An architecture tailored to the unique nature of audio tokens produced by SoundStream neural codecs. Inspired by MaskGIT, a recently introduced image generation method, the decoding scheme is specifically designed to work with audio tokens.

Compared to AudioLM’s autoregressive decoding approach, SoundStorm achieves parallel generation of tokens, reducing inference time for long sequences by a factor of 100. In addition, SoundStorm increases the consistency of speech and acoustic conditions while preserving voice quality.

Furthermore, this paper demonstrates that the combined text-to-semantic modeling stages of SoundStorm and SPEAR-TTS make it possible to synthesize high-quality, natural-sounding dialogues. This allows you to control what is said through transcripts, speaker voice using short voice prompts, and speaker alternation using transcript annotations. The examples provided serve as proof of SoundStorm’s capabilities and her integration with SPEAR-TTS to produce compelling dialogue.

what’s under the hood

In previous work on AudioLM, researchers demonstrated a two-step process for generating audio. The first step involved semantic modeling, generating semantic tokens based on previous semantic tokens or conditioning signals. His second step, known as acoustic modeling, focused on generating acoustic tokens from semantic tokens.

In SoundStorm, however, researchers specifically addressed the acoustic modeling step, aiming to replace slow autoregressive decoding with faster parallel decoding methods.

SoundStorm used a two-way attention-based Conformer. This is a model architecture that combines convolutions and Transformers. This architecture allows a set of tokens to capture both local and global structure. This model was given a set of semantic tokens produced by AudioLM as input and trained to predict the audio tokens produced by SoundStream. The SoundStream model employs a method called Residual Vector Quantization (RVQ), in which up to Q tokens are used to represent the audio at each time step. The reconstructed audio quality improved gradually as the number of tokens generated per step increased from 1 to Q.

During inference, SoundStorm started with all audio tokens masked out and filled in the masked tokens over multiple iterations. We started with coarse tokens at RVQ level q = 1 and continued with finer tokens level by level until we reached level q = Q. This approach enabled fast audio generation.

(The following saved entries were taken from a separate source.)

-- ==== Sys2Proof/Machine/Dispatch.lean ====
section
/-! DEFINITION. One arm for each instruction and step of the machine. -/

namespace Sys2Proof.Machine
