/-- R355, R366, R373, R386 to R388, R421: a unit takes a delegated ray, of its own package in the order sent, while the ray queue and
the serving context's private region have room, one record with the bytes still needed being written for each that waits for it, and a part without intersection units takes none; a ray whose scene page is
refused is answered with END 6, and one whose page is not resident waits; at the home a candidate waits for its any-hit
task's answer, which goes back to the unit that found it, while the ray goes on waiting for the unit that it was delegated to;
an answer is taken up, or its END ends the ray; an owner's failure is fatal to the tracing context; records for rays that
are gone are dropped.
The model's readings and choices in it: details of the intersection unit that R236 to R242 and R386 to R388 leave to a
reading (notes/assumptions/50.md), and a delegated ray that waits for room (notes/assumptions/105.md). -/
def Obligations.RayRecords : Prop :=
  (∀ (s : State) (part die source : Nat) (ws : List W64),
    let unit := s.pkg.number * 4 + die
    let aspace := bits (s.part part).octCfg 15 8
    let Room := (queuedRays s die).length < 1024 ∨ regionUse s part aspace none + 64 ≤ regionBytes (s.ctx (spaceKey part aspace))
    let g := { guestOf part die source ws with num := s.serial }
    let who : Access.Who := { part := part, aspace := aspace, die := die, windows := false }
    let sent := fun (y : RayRecord) => decide (y.source = source) && decide (y.dest = unit)
    let record : RayRecord := { kind := 0, source := source, dest := unit, words := ws }
    let R := fun (t : State) => exec (.rayDelegationRecord part die source ws) s = .next t
    (s.pkg.mini = true → R s) ∧ ((s.part part).asserted = true → R s) ∧
    (s.pkg.mini = false → (s.part part).asserted = false → Room →
      (source / 4 ≠ s.pkg.number →
        let s1 : State := { s with pkg := { s.pkg with rayWaits := s.pkg.rayWaits.erase record } }
        R (guestRun { s1.setGuest s.serial g with serial := s.serial + 1 } s.serial g)) ∧
      (source / 4 = s.pkg.number → s.pkg.rayOut.find? sent = some record →
        let s1 : State := { s with pkg := { s.pkg with rayOut := s.pkg.rayOut.erase record, rayWaits := s.pkg.rayWaits.erase record } }
        R (guestRun { s1.setGuest s.serial g with serial := s.serial + 1 } s.serial g)) ∧
      (source / 4 = s.pkg.number → s.pkg.rayOut.find? sent ≠ some record → R s) ∧
      (source / 4 ≠ s.pkg.number → aget s.pkg.guests s.serial = none →
        (Refused s who g.scene .read → ∃ t w, R t ∧ t.mem = s.mem ∧ aget t.pkg.guests s.serial = none ∧
          t.pkg.rayOut = s.pkg.rayOut ++ [{ kind := 1, source := unit, dest := source, words := w }] ∧
          recWord w 0 = 0x7F800000 ∧ recWord w 1 = 0xFFFFFFFF ∧ bits (recWord w 8) 18 16 = 6 ∧ recWord w 15 = recWord ws 15) ∧
        (Absent s who g.scene → ∃ t, R t ∧ t.pkg.rayOut = s.pkg.rayOut ∧
          aget t.pkg.guests s.serial = some { g with ray := { g.ray with wait := .park } }))) ∧
    (¬ Room → record ∈ s.pkg.rayWaits → R s) ∧
    (s.pkg.mini = false → (s.part part).asserted = false → ¬ Room → record ∉ s.pkg.rayWaits →
      (source / 4 = s.pkg.number → s.pkg.rayOut.find? sent = some record) → ∃ t, R t ∧ t.pkg.guests = s.pkg.guests ∧ t.pkg.rayOut = s.pkg.rayOut ∧
      t.pkg.rayWaits = s.pkg.rayWaits ++ [record] ∧
      (let p := s.part part
       ringReachable p p.fltBase = true → queueFull p = false → (s.die die).hold = [] →
        mreadBytes t.mem (memKey part (p.fltBase + 64 * (p.fltProd.toNat % ringSize p.fltLog))) 64 =
          wordBytes [w64 (10 + 10 * 2 ^ 8 + aspace * 2 ^ 16 + die * 2 ^ 24 + 2 ^ 40), 0, 0, 0, 0, w64 (4 * 2 ^ 16),
            w64 (regionUse s part aspace none + 64 - regionBytes (s.ctx (spaceKey part aspace))), w64 p.fltProd.toNat]))) ∧
  (∀ (s : State) (part source : Nat) (ws : List W64), source / 4 ≠ s.pkg.number →
    let ret := recWord ws 15
    let stop := bits (recWord ws 8) 18 16
    (∀ n c r, s.pkg.guests = [] → returnRay s ret = some (n, c, r) → (s.part c.part).asserted = true →
      exec (.rayAnswerRecord part source ws) s = .next s ∧ exec (.rayCandidateRecord part source ws) s = .next s) ∧
    (∀ n c r, s.pkg.guests = [] → returnRay s ret = some (n, c, r) → (s.part c.part).asserted = false →
      (∀ u, r.wait = .away u → c.part = part → exec (.rayCandidateRecord part source ws) s =
        .next (setRay s n c { r with wait := .remote (recHit ws) (recWord ws 5) source u false })) ∧
      (r.wait = .away source → stop ≠ 6 → ∃ q, exec (.rayAnswerRecord part source ws) s = .next (setRay s n c q) ∧
        q.visits = bits (recWord ws 8) 15 0 ∧ q.work = r.work ∧
        q.best = (if recWord ws 0 = 0x7F800000 ∧ recWord ws 1 = 0xFFFFFFFF ∧ recWord ws 2 = 0xFFFFFFFF then r.best
          else some { t := recWord ws 0, prim := recWord ws 1, inst := recWord ws 2, u := recWord ws 3, v := recWord ws 4, w0 := recWord ws 5, w1 := recWord ws 6 }) ∧
        (stop = 0 → r.first = false → q.wait = .run) ∧ (stop = 3 ∨ stop = 4 → q.wait = .ended ∧ q.code = stop) ∧
        (stop = 5 → q.wait = .ended ∧ q.term = true ∧ q.code = if q.best.isSome then 1 else 0)) ∧
      (r.wait = .away source → stop = 6 → ∃ t, exec (.rayAnswerRecord part source ws) s = .next t ∧
        (t.part c.part).heldFaults.map (fun x => (x.cls, x.aspace)) = (s.part c.part).heldFaults.map (fun x => (x.cls, x.aspace)) ++
          [(if bits (recWord ws 8) 28 24 = 13 then .eccUncorr else .xlatPerm, c.aspace)]) ∧
      (r.wait = .run → exec (.rayAnswerRecord part source ws) s = .next s ∧ exec (.rayCandidateRecord part source ws) s = .next s)) ∧
    (s.pkg.guests = [] → returnRay s ret = none →
      exec (.rayAnswerRecord part source ws) s = .next s ∧ exec (.rayCandidateRecord part source ws) s = .next s ∧
      exec (.candidateAnswerRecord part ws) s = .next s) ∧
    (∀ n g h, s.pkg.guests = [(n, g)] → g.ret = recWord ws 3 → g.part = part → g.ray.wait = .hit h → bits g.ret 5 0 ≠ s.pkg.number →
      (s.part part).asserted = false → exec (.candidateAnswerRecord part ws) s =
        .next (guestRun s n { g with ray := g.ray.answer h (bits (recWord ws 0) 1 0) (recWord ws 1) (recWord ws 2) }))) ∧
  (∀ (s : State) (n : Nat) (c : Command) (r : Ray) (h : Hit) (limit : W32) (unit delegate code : Nat) (w0 w1 : W32),
    unitCommand s n .trace = some c → (s.ctx (spaceKey c.part c.aspace)).torn = false → c.rays = [r] → r.wait = .remote h limit unit delegate true →
    s.answers = [((n, r.lane), code, w0, w1)] → code ≠ 4 →
    ∃ t, exec (.traceCompletion n) s = .next t ∧ t.mem = s.mem ∧ t.answers = [] ∧
      (let verdict := [w0 ++ w32 code, returnOf s n c r.lane ++ w1]
       t.pkg.rayOut = s.pkg.rayOut ++ [{ kind := 3, source := s.pkg.number * 4 + c.die, dest := unit, words := verdict }]) ∧
      aget t.cmds n = some { c with started := true, rays := [{ r with wait := .away delegate }] })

Two key aspects of SoundStorm contribute to its fast generation capabilities. First, tokens were predicted in parallel within one iteration at each RVQ level. Second, the model architecture was designed such that the computational complexity was only slightly affected by the number of levels Q. To support this inference scheme, a carefully designed masking scheme was used during training to simulate the iterative process used during inference.

Compared to AudioLM, SoundStorm is significantly faster, two orders of magnitude faster. It also provides excellent consistency over time when generating long audio samples. Combining SoundStorm with a text-to-semantic token model similar to SPEAR-TTS enables extending text-to-speech synthesis to handle longer contexts.

In addition, it will be possible to generate natural dialogues with multiple speakers taking turns, giving you control over both the speaker’s voice and the generated content. Note that SoundStorm is not limited to speech synthesis only. For example, MusicLM efficiently uses SoundStorm to synthesize longer musical outputs.

why is this important?

The problem solved is the slow inference time associated with generating long sequences of audio tokens using autoregressive decoding methods. Autoregressive decoding guarantees high acoustic quality, but since tokens are generated one by one, inference is computationally expensive, especially for long sequences. SoundStorm addresses this challenge by introducing an architecture adapted to audio tokens and a decoding scheme inspired by MaskGIT, proposing new ways to enable parallel generation of tokens. This allows SoundStorm to significantly reduce inference time and make audio generation more efficient without compromising the quality or consistency of the generated audio.

Many generative audio models, including AudioLM, use autoregressive decoding to generate tokens one by one. This method guarantees high acoustic quality, but can be computationally slow, especially when dealing with long sequences.